Where does the word "memKept" occur in the entries below? Copy every line that has it.

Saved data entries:
····················

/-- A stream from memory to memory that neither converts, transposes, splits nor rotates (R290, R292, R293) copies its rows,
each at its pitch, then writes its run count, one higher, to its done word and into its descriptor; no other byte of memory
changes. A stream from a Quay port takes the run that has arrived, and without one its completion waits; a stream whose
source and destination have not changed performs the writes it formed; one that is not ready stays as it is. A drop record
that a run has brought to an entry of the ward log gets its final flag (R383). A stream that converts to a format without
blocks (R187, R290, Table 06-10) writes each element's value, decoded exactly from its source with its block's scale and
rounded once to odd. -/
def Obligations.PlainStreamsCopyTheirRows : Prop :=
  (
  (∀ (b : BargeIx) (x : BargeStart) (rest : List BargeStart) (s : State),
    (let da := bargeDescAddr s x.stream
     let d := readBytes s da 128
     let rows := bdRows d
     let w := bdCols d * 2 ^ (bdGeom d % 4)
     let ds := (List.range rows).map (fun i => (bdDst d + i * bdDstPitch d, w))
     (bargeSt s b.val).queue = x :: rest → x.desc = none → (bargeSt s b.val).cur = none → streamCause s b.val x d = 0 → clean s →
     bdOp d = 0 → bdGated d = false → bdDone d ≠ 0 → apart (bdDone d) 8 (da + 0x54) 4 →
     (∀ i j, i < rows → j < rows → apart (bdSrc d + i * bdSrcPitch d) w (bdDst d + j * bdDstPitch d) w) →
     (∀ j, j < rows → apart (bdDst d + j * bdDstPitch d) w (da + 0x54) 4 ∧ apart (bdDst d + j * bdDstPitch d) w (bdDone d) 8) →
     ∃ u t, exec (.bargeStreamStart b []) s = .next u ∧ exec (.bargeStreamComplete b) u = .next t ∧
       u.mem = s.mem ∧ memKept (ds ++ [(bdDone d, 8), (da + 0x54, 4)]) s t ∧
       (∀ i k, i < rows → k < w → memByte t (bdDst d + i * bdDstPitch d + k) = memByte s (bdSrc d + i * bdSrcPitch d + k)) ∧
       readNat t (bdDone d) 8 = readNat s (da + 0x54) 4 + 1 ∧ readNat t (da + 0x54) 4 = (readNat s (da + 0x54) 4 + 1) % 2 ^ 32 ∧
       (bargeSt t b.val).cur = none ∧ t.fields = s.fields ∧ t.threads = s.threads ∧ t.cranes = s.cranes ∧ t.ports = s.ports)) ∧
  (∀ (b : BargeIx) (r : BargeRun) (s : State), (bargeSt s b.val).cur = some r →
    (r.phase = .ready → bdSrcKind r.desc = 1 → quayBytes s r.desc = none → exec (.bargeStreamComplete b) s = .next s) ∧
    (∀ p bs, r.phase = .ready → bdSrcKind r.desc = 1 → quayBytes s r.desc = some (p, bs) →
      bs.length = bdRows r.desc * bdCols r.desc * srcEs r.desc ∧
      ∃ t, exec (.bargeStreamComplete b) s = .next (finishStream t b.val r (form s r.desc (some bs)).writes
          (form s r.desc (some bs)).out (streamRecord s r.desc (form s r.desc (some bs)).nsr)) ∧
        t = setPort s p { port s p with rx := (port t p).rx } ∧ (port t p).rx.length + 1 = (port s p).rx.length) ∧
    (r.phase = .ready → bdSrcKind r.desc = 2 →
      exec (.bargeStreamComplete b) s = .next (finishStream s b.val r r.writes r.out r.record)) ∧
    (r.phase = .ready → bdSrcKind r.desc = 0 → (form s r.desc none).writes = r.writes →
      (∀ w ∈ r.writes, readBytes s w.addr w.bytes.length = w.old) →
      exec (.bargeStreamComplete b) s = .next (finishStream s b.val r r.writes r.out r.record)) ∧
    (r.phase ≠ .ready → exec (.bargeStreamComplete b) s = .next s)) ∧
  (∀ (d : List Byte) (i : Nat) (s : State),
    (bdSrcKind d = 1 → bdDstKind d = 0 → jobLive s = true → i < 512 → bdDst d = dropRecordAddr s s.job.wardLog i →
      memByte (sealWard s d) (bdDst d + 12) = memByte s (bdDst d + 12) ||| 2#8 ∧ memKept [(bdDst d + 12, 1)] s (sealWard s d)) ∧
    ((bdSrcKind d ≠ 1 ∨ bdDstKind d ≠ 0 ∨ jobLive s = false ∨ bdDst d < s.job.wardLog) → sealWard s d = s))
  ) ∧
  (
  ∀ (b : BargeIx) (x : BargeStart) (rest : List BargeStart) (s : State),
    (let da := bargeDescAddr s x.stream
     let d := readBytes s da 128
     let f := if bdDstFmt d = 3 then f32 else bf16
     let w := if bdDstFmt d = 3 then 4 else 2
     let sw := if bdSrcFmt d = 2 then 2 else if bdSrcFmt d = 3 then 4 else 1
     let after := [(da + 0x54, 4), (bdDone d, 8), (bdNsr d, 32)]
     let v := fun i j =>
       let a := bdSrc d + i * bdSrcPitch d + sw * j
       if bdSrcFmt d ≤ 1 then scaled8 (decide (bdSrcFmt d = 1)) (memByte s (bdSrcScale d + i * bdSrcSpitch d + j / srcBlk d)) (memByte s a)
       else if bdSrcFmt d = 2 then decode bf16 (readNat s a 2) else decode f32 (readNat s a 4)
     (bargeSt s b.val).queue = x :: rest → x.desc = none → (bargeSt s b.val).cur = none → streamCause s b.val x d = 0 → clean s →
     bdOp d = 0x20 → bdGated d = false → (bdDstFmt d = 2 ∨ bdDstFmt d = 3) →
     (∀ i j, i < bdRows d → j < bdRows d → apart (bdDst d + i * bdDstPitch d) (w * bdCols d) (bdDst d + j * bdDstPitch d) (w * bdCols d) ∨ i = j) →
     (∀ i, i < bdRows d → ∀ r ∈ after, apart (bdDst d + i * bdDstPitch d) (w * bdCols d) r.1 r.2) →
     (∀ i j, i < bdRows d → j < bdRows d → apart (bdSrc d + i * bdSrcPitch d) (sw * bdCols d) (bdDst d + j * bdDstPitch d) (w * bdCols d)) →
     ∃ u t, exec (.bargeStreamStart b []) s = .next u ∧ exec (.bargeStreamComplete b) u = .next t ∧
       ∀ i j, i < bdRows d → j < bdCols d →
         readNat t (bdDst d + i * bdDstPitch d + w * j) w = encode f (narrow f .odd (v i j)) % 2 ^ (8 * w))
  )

····················

◆ **COMPLETED EXERCISE**
       u.mem = s.mem ∧ memKept (ds ++ [(bdDone d, 8), (da + 0x54, 4)]) s t ∧
      memByte (sealWard s d) (bdDst d + 12) = memByte s (bdDst d + 12) ||| 2#8 ∧ memKept [(bdDst d + 12, 1)] s (sealWard s d)) ∧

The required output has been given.